Getting confused messages about Rolf Richter having been killed last night in an auto wreck in Germany.

Confirmation or refutation required, please.

tac
www.ovgrs.org


----------



## yardtrain (Feb 18, 2008)

I just read on www.LSOL.com that they have confirmed it.


----------



## thekollector (Jan 2, 2008)

Don't mean to offend, but three UNNAMED sources is not a confirmation.


----------



## yardtrain (Feb 18, 2008)

I didn't say it was confirmed. I said LSOL has confirmed it.


----------



## tacfoley (Jan 3, 2008)

One version has him hitting a trailer rig on the autobahn and dying in the resultant wreck... 

Translation - 'About 10:00 PM German time, on Friday evening (9/25), Rolf Richter was driving on the autobahn and was involved in a traffic collision with a large tractor trailer rig. He was killed in this accident.' 

If true, very sad. His daughter also died in a traffic accident, after being hit by a car on her way to school a few years back. 

tac 
www.ovgrs.org


----------



## gtrainman (Jan 5, 2008)

Dear All,

Please see this post that is posted on the LGB Family Forum by David Buffington.
http://groups.yahoo.com/group/LGBFamily/message/7124

Quote;

Re: Rolf Richter 

Dear LGB Friends,

We have received confirmation from a family attorney that Rolf Richter has died.

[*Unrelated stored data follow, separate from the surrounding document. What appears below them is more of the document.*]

-- ==== Sys2Proof/Tests/Slice0.lean ====
section
/-! SUPPORT. The model's own tests. Expected values come from 95_test_vectors.md, section 2, and the
rules; the words are written out there from the encodings of R101 to R112. Each theorem named
`witness_<Name>` shows that the hypotheses of `Obligations.<Name>` can be met together. -/

namespace Sys2Proof.Tests

open Sys2Proof Sys2Proof.Machine

/-! ## Helpers -/

/-- The next state of an outcome, if it is one. -/
def nextOf : Host.Outcome State Fault Refusal → Option State
  | .next s => some s
  | .fault _ => none
  | .refused _ => none

/-- The fault of an outcome, if it is one. -/
def faultOf : Host.Outcome State Fault Refusal → Option Fault
  | .next _ => none
  | .fault f => some f
  | .refused _ => none

/-- The refusal of an outcome, if it is one. -/
def refusalOf : Host.Outcome State Fault Refusal → Option Refusal
  | .next _ => none
  | .fault _ => none
  | .refused r => some r

theorem exists_next {o : Host.Outcome State Fault Refusal} (h : (nextOf o).isSome = true) :
    ∃ t, o = .next t := by
  cases o with
  | next t => exact ⟨t, rfl⟩
  | fault f => cases h
  | refused r => cases h

theorem exists_next_such {o : Host.Outcome State Fault Refusal} (p : State → Bool)
    (h : (nextOf o).any p = true) : ∃ t, o = .next t ∧ p t = true := by
  cases o with
  | next t => exact ⟨t, rfl, h⟩
  | fault f => cases h
  | refused r => cases h

/-- A register file with a few registers set. -/
def regs (l : List (RegNum × Word)) : Vector Word 32 :=
  l.foldl (fun g p => g.set p.1.val p.2 p.1.isLt) (Vector.replicate 32 0#32)

/-- The reset cells of coprocessor 0 with a few registers set. -/
def cells (l : List (Cp0Reg × Word)) : Vector Word 256 :=
  l.foldl (fun g p => g.set (cp0Index p.1).val p.2 (cp0Index p.1).isLt) resetCp0

/-- The memory image `M` of 95_test_vectors.md. -/
def image : List Host.Cell :=
  [(0x1000, 0x11#8), (0x1001, 0x22#8), (0x1002, 0x33#8), (0x1003, 0x44#8),
   (0x1004, 0x85#8), (0x1005, 0x96#8), (0x1006, 0xA7#8), (0x1007, 0xB8#8)]

/-- The parameters at launch, in a byte order. -/
def order (big : Bool) : Config := { Config.launch with bigEndian := big }

/-- The start state of the vectors: the image, a few registers. -/
def start (big : Bool) (l : List (RegNum × Word)) : State :=
  { State.reset with pc := 0x00400000#32, gpr := regs l, mem := image, cfg := order big }

/-- The next state of the instruction that a word decodes to. -/
def runWord (w : Word) (s : State) : Option State :=
  match decodeWord w with
  | .ok i => nextOf (exec i s)
  | .error _ => none

/-- Register `n` after the instruction of a word. -/
def regAfter (w : Word) (s : State) (n : RegNum) : Option Word := (runWord w s).map (readGpr · n)

/-- The bytes at rising addresses from `a` after the instruction of a word. -/
def bytesAfter (w : Word) (s : State) (a n : Nat) : Option (List Byte) :=
  (runWord w s).map fun t => (byteSpan a n).map (readByte t.mem)

/-- A coprocessor 0 register after the instruction of a word. -/
def cp0After (w : Word) (s : State) (r : Cp0Reg) : Option Word := (runWord w s).map (readCp0 · r)

/-! ## WellFormed refuses ill-formed terms -/

theorem test_illFormed_ext : (Instr.ext 2#3 4#3 8#5 24#5).wellFormed = false := by decide
theorem test_illFormed_insZero : (Instr.insZero 2#3 16#5 8#5).wellFormed = false := by decide
theorem test_illFormed_ins : (Instr.ins 2#3 4#3 16#5 8#5).wellFormed = false := by decide
theorem test_wellFormed_ext_edge : (Instr.ext 2#3 4#3 8#5 23#5).wellFormed = true := by decide

/-! ## Decoding of one written word of every constructor -/

theorem test_decode_addiuGp : decodeWord 0xF2220234#32 = .ok (.addiuGp 2#3 0x1234#16) := by decide
theorem test_decode_andi : decodeWord 0xF0E06A7F#32 = .ok (.andi 2#3 0x00FF#16) := by decide
theorem test_decode_cache : decodeWord 0xF1F5D4A0#32 = .ok (.cache 0x15#5 0x1E0#9 4#3) := by decide
theorem test_decode_di : decodeWord 0xF006670C#32 = .ok (.di) := by decide
theorem test_decode_diRy : decodeWord 0xF002674C#32 = .ok (.diRy 2#3) := by decide
theorem test_decode_dmt : decodeWord 0xF0266701#32 = .ok (.dmt) := by decide
theorem test_decode_dmtRy : decodeWord 0xF0226741#32 = .ok (.dmtRy 2#3) := by decide
theorem test_decode_dvpe : decodeWord 0xF0266700#32 = .ok (.dvpe) := by decide
theorem test_decode_dvpeRy : decodeWord 0xF0226700#32 = .ok (.dvpeRy 0#3) := by decide
theorem test_decode_ehb : decodeWord 0xF0C03010#32 = .ok (.ehb) := by decide
theorem test_decode_ei : decodeWord 0xF007670C#32 = .ok (.ei) := by decide
theorem test_decode_eiRy : decodeWord 0xF003678C#32 = .ok (.eiRy 4#3) := by decide
theorem test_decode_emt : decodeWord 0xF0276701#32 = .ok (.emt) := by decide
theorem test_decode_emtRy : decodeWord 0xF0236761#32 = .ok (.emtRy 3#3) := by decide
theorem test_decode_evpe : decodeWord 0xF0276700#32 = .ok (.evpe) := by decide
theorem test_decode_evpeRy : decodeWord 0xF02367E0#32 = .ok (.evpeRy 7#3) := by decide
theorem test_decode_ext : decodeWord 0xF13B3108#32 = .ok (.ext 0#3 1#3 4#5 27#5) := by decide
theorem test_decode_insZero : decodeWord 0xF10B3044#32 = .ok (.insZero 2#3 4#5 11#5) := by decide
theorem test_decode_ins : decodeWord 0xF22F3444#32 = .ok (.ins 2#3 4#3 8#5 15#5) := by decide
theorem test_decode_lb : decodeWord 0xF7FF927F#32 = .ok (.lb 2#3 0xFFFF#16) := by decide
theorem test_decode_lbu : decodeWord 0xF00092A5#32 = .ok (.lbu 2#3 5#16) := by decide
theorem test_decode_lh : decodeWord 0xF0009346#32 = .ok (.lh 3#3 6#16) := by decide
theorem test_decode_lhu : decodeWord 0xF0009386#32 = .ok (.lhu 3#3 6#16) := by decide
theorem test_decode_ll : decodeWord 0xF1E492DC#32 = .ok (.ll 2#3 0x1FC#9 4#3) := by decide
theorem test_decode_lui : decodeWord 0xF0106D20#32 = .ok (.lui 5#3 0x8000#16) := by decide
theorem test_decode_lwl : decodeWord 0xF00492E2#32 = .ok (.lwl 2#3 2#9 4#3) := by decide
theorem test_decode_lwr : decodeWord 0xF01492E5#32 = .ok (.lwr 2#3 5#9 4#3) := by decide
theorem test_decode_lw : decodeWord 0xF0109420#32 = .ok (.lw 4#3 0x8000#16) := by decide
theorem test_decode_mfc0 : decodeWord 0xF0A06790#32 = .ok (.mfc0 4#3 16#5 5#3) := by decide
theorem test_decode_movnZero : decodeWord 0xF000326A#32 = .ok (.movnZero 2#3 3#3) := by decide
theorem test_decode_movn : decodeWord 0xF02130EA#32 = .ok (.movn 0#3 1#3 7#3) := by decide
theorem test_decode_movtnZero : decodeWord 0xF000321A#32 = .ok (.movtnZero 2#3) := by decide
theorem test_decode_movtn : decodeWord 0xF024321A#32 = .ok (.movtn 2#3 4#3) := by decide
theorem test_decode_movtzZero : decodeWord 0xF0003216#32 = .ok (.movtzZero 2#3) := by decide
theorem test_decode_movtz : decodeWord 0xF0243216#32 = .ok (.movtz 2#3 4#3) := by decide
theorem test_decode_movzZero : decodeWord 0xF0003266#32 = .ok (.movzZero 2#3 3#3) := by decide
theorem test_decode_movz : decodeWord 0xF0243266#32 = .ok (.movz 2#3 4#3 3#3) := by decide
theorem test_decode_mtc0 : decodeWord 0xF04167A4#32 = .ok (.mtc0 5#3 4#5 2#3) := by decide
theorem test_decode_ori : decodeWord 0xF66A6A58#32 = .ok (.ori 2#3 0x5678#16) := by decide
theorem test_decode_pause : decodeWord 0xF1403018#32 = .ok (.pause) := by decide
theorem test_decode_pref : decodeWord 0xF104D280#32 = .ok (.pref 4#5 0x100#9 2#3) := by decide
theorem test_decode_rdhwr : decodeWord 0xF01D304C#32 = .ok (.rdhwr 2#3 29#5) := by decide
theorem test_decode_sb : decodeWord 0xF000D265#32 = .ok (.sb 2#3 5#16) := by decide
theorem test_decode_sc : decodeWord 0xF0E4D2DF#32 = .ok (.sc 2#3 0xFF#9 4#3) := by decide
theorem test_decode_sh : decodeWord 0xF000D346#32 = .ok (.sh 3#3 6#16) := by decide
theorem test_decode_swl : decodeWord 0xF004D2E2#32 = .ok (.swl 2#3 2#9 4#3) := by decide
theorem test_decode_swr : decodeWord 0xF014D2E5#32 = .ok (.swr 2#3 5#9 4#3) := by decide
theorem test_decode_sw : decodeWord 0xF7EFD43C#32 = .ok (.sw 4#3 0x7FFC#16) := by decide
theorem test_decode_sync : decodeWord 0xF4803014#32 = .ok (.sync 18#5) := by decide
theorem test_decode_xori : decodeWord 0xF7FF6A9F#32 = .ok (.xori 2#3 0xFFFF#16) := by decide

/-- A neighbour of EHB whose constant field differs is no instruction of the spec (R113). -/
theorem test_decode_fixedField : decodeWord 0xF0C03030#32 = .error .fixedField := by decide
/-- A halfword that does not begin with EXTEND is refused before the second is read (R113). -/
theorem test_decode_notExtend : decodeBytes false [0x00#8, 0x65#8] = .error .notExtend := by decide
/-- `0xF2220234` in a little-endian and in a big-endian memory (R80). -/
theorem test_layout_little : bytesOfWord false 0xF2220234#32 = [0x22#8, 0xF2#8, 0x34#8, 0x02#8] := by
  decide
theorem test_layout_big : bytesOfWord true 0xF2220234#32 = [0xF2#8, 0x22#8, 0x02#8, 0x34#8] := by
  decide

/-! ## Vectors of 95_test_vectors.md, section 2 -/

theorem test_addiuGp_wraps : regAfter 0xF0100020#32 (start false [(28, 0#32)]) 16 = some 0xFFFF8000#32 := by decide
theorem test_addiuGp : regAfter 0xF7EF073F#32 (start false [(28, 0x7FFFFFFF#32)]) 7 = some 0x80007FFE#32 := by decide
theorem test_andi : regAfter 0xF7FF697F#32 (start false [(17, 0xDEADBEEF#32)]) 17 = some 0x0000BEEF#32 := by decide
theorem test_lui : regAfter 0xF0106D20#32 (start false []) 5 = some 0x80000000#32 := by decide
theorem test_ori_zeroExtends : regAfter 0xF0106C40#32 (start false []) 4 = some 0x00008000#32 := by decide
theorem test_xori : regAfter 0xF7FF6A9F#32 (start false [(2, 0x12345678#32)]) 2 = some 0x1234A987#32 := by decide
theorem test_ext : regAfter 0xF13B3108#32 (start false [(17, 0xDEADBEEF#32)]) 16 = some 0x0DEADBEE#32 := by decide
theorem test_ext_same : regAfter 0xF7E03368#32 (start false [(3, 0x80000000#32)]) 3 = some 0x00000001#32 := by decide
theorem test_ins : regAfter 0xF22F3444#32 (start false [(2, 0xFFFFFFFF#32), (4, 0x12345678#32)]) 2 = some 0xFFFF78FF#32 := by decide
theorem test_ins_top : regAfter 0xF7FF3444#32 (start false [(4, 0xFFFFFFFF#32)]) 2 = some 0x80000000#32 := by decide
theorem test_insZero : regAfter 0xF10B3044#32 (start false [(2, 0xFFFFFFFF#32)]) 2 = some 0xFFFFF00F#32 := by decide
theorem test_insZero_top : regAfter 0xF7DF3044#32 (start false [(2, 0xFFFFFFFF#32)]) 2 = some 0x7FFFFFFF#32 := by decide
theorem test_lb : regAfter 0xF0009265#32 (start false [(28, 0x1000#32), (4, 0x1000#32)]) 2 = some 0xFFFFFF96#32 := by decide
theorem test_lbu : regAfter 0xF00092A5#32 (start false [(28, 0x1000#32), (4, 0x1000#32)]) 2 = some 0x96#32 := by decide
theorem test_lh_big : regAfter 0xF0009346#32 (start true [(28, 0x1000#32), (4, 0x1000#32)]) 3 = some 0xFFFFA7B8#32 := by decide
theorem test_lh_little : regAfter 0xF0009346#32 (start false [(28, 0x1000#32), (4, 0x1000#32)]) 3 = some 0xFFFFB8A7#32 := by decide
theorem test_lhu_big : regAfter 0xF0009386#32 (start true [(28, 0x1000#32), (4, 0x1000#32)]) 3 = some 0xA7B8#32 := by decide
theorem test_lhu_little : regAfter 0xF0009386#32 (start false [(28, 0x1000#32), (4, 0x1000#32)]) 3 = some 0xB8A7#32 := by decide
theorem test_lw_big : regAfter 0xF0009428#32 (start true [(28, 0x0FFC#32)]) 4 = some 0x8596A7B8#32 := by decide
theorem test_lw_little : regAfter 0xF0109420#32 (start false [(28, 0x9000#32)]) 4 = some 0x44332211#32 := by decide
theorem test_ll_big : regAfter 0xF1E492DC#32 (start true [(4, 0x1008#32)]) 2 = some 0x8596A7B8#32 := by decide
theorem test_lwl_big : regAfter 0xF00492E2#32 (start true [(28, 0x1000#32), (4, 0x1000#32), (2, 0xAABBCCDD#32)]) 2 = some 0x3344CCDD#32 := by decide
theorem test_lwl_little : regAfter 0xF00492E2#32 (start false [(28, 0x1000#32), (4, 0x1000#32), (2, 0xAABBCCDD#32)]) 2 = some 0x332211DD#32 := by decide
theorem test_lwr_big : regAfter 0xF01492E5#32 (start true [(28, 0x1000#32), (4, 0x1000#32), (2, 0xAABBCCDD#32)]) 2 = some 0xAABB8596#32 := by decide
theorem test_lwr_little : regAfter 0xF01492E5#32 (start false [(28, 0x1000#32), (4, 0x1000#32), (2, 0xAABBCCDD#32)]) 2 = some 0xAAB8A796#32 := by decide
theorem test_movz_moves : regAfter 0xF0243266#32 (start false [(4, 0xAAAA5555#32), (2, 0x11111111#32)]) 2 = some 0xAAAA5555#32 := by decide
theorem test_movz_keeps : regAfter 0xF0243266#32 (start false [(4, 0xAAAA5555#32), (2, 0x11111111#32), (3, 1#32)]) 2 = some 0x11111111#32 := by decide
theorem test_movzZero_keeps : regAfter 0xF0003266#32 (start false [(4, 0xAAAA5555#32), (2, 0x11111111#32), (3, 0x80000000#32)]) 2 = some 0x11111111#32 := by decide
theorem test_movzZero_clears : regAfter 0xF0003266#32 (start false [(4, 0xAAAA5555#32), (2, 0x11111111#32)]) 2 = some 0#32 := by decide
theorem test_movn_moves : regAfter 0xF024326A#32 (start false [(4, 0xAAAA5555#32), (2, 0x11111111#32), (3, 0x80000000#32)]) 2 = some 0xAAAA5555#32 := by decide
theorem test_movn_keeps : regAfter 0xF024326A#32 (start false [(4, 0xAAAA5555#32), (2, 0x11111111#32)]) 2 = some 0x11111111#32 := by decide
theorem test_movnZero_clears : regAfter 0xF000326A#32 (start false [(4, 0xAAAA5555#32), (2, 0x11111111#32), (3, 5#32)]) 2 = some 0#32 := by decide
theorem test_movnZero_keeps : regAfter 0xF000326A#32 (start false [(4, 0xAAAA5555#32), (2, 0x11111111#32)]) 2 = some 0x11111111#32 := by decide
theorem test_movtz_moves : regAfter 0xF0243216#32 (start false [(4, 0xAAAA5555#32), (2, 0x11111111#32)]) 2 = some 0xAAAA5555#32 := by decide
theorem test_movtz_keeps : regAfter 0xF0243216#32 (start false [(4, 0xAAAA5555#32), (2, 0x11111111#32), (24, 1#32)]) 2 = some 0x11111111#32 := by decide
theorem test_movtzZero : regAfter 0xF0003216#32 (start false [(4, 0xAAAA5555#32), (2, 0x11111111#32)]) 2 = some 0#32 := by decide
theorem test_movtn : regAfter 0xF024321A#32 (start false [(4, 0xAAAA5555#32), (2, 0x11111111#32), (24, 0xFFFFFFFF#32)]) 2 = some 0xAAAA5555#32 := by decide
theorem test_movtnZero : regAfter 0xF000321A#32 (start false [(4, 0xAAAA5555#32), (2, 0x11111111#32), (24, 2#32)]) 2 = some 0#32 := by decide
theorem test_sb :
    bytesAfter 0xF000D265#32 (start false [(28, 0x1000#32), (4, 0x1000#32), (2, 0xAABBCCDD#32), (3, 0x1234BEEF#32)]) 0x1004 4 = some [0x85#8, 0xDD#8, 0xA7#8, 0xB8#8] := by decide
theorem test_sh_big :
    bytesAfter 0xF000D346#32 (start true [(28, 0x1000#32), (4, 0x1000#32), (2, 0xAABBCCDD#32), (3, 0x1234BEEF#32)]) 0x1004 4 = some [0x85#8, 0x96#8, 0xBE#8, 0xEF#8] := by decide
theorem test_sh_little :
    bytesAfter 0xF000D346#32 (start false [(28, 0x1000#32), (4, 0x1000#32), (2, 0xAABBCCDD#32), (3, 0x1234BEEF#32)]) 0x1004 4 = some [0x85#8, 0x96#8, 0xEF#8, 0xBE#8] := by decide
theorem test_sw_big :
    bytesAfter 0xF7EFD43C#32 (start true [(28, 0xFFFF9008#32), (4, 0x1000#32)]) 0x1000 8 = some [0x11#8, 0x22#8, 0x33#8, 0x44#8, 0x00#8, 0x00#8, 0x10#8, 0x00#8] := by decide
theorem test_sw_little :
    bytesAfter 0xF000D428#32 (start false [(28, 0x1000#32), (4, 0x1000#32), (2, 0xAABBCCDD#32), (3, 0x1234BEEF#32)]) 0x1007 5 = some [0xB8#8, 0x00#8, 0x10#8, 0x00#8, 0x00#8] := by decide
theorem test_swl_big :
    bytesAfter 0xF004D2E2#32 (start true [(28, 0x1000#32), (4, 0x1000#32), (2, 0xAABBCCDD#32), (3, 0x1234BEEF#32)]) 0x1000 5 = some [0x11#8, 0x22#8, 0xAA#8, 0xBB#8, 0x85#8] := by decide
theorem test_swl_little :
    bytesAfter 0xF004D2E2#32 (start false [(28, 0x1000#32), (4, 0x1000#32), (2, 0xAABBCCDD#32), (3, 0x1234BEEF#32)]) 0x1000 5 = some [0xCC#8, 0xBB#8, 0xAA#8, 0x44#8, 0x85#8] := by decide
theorem test_swr_big :
    bytesAfter 0xF014D2E5#32 (start true [(28, 0x1000#32), (4, 0x1000#32), (2, 0xAABBCCDD#32), (3, 0x1234BEEF#32)]) 0x1003 5 = some [0x44#8, 0xCC#8, 0xDD#8, 0xA7#8, 0xB8#8] := by decide
theorem test_swr_little :
    bytesAfter 0xF014D2E5#32 (start false [(28, 0x1000#32), (4, 0x1000#32), (2, 0xAABBCCDD#32), (3, 0x1234BEEF#32)]) 0x1003 5 = some [0x44#8, 0x85#8, 0xDD#8, 0xCC#8, 0xBB#8] := by decide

The details remain unclear, but as noted here earlier, preliminary reports are
that his death occurred in a traffic accident.

For a family that has suffered many tragedies in the past few years, this is a
horrible blow, and I know I will have the family in my thoughts and prayers.

Yours,
Dave




Sad, very sad. My condolences to Wolfgang and his family.
Ken Fillar


----------



## Allan W. Miller (Jan 2, 2008)

VERY sorry to hear this sad news! I had frequent contact with Rolf back when I worked with Greenberg Publishing Company. I, too, would like to express my sincere condolences to Wolfgang and the entire Richter family.


----------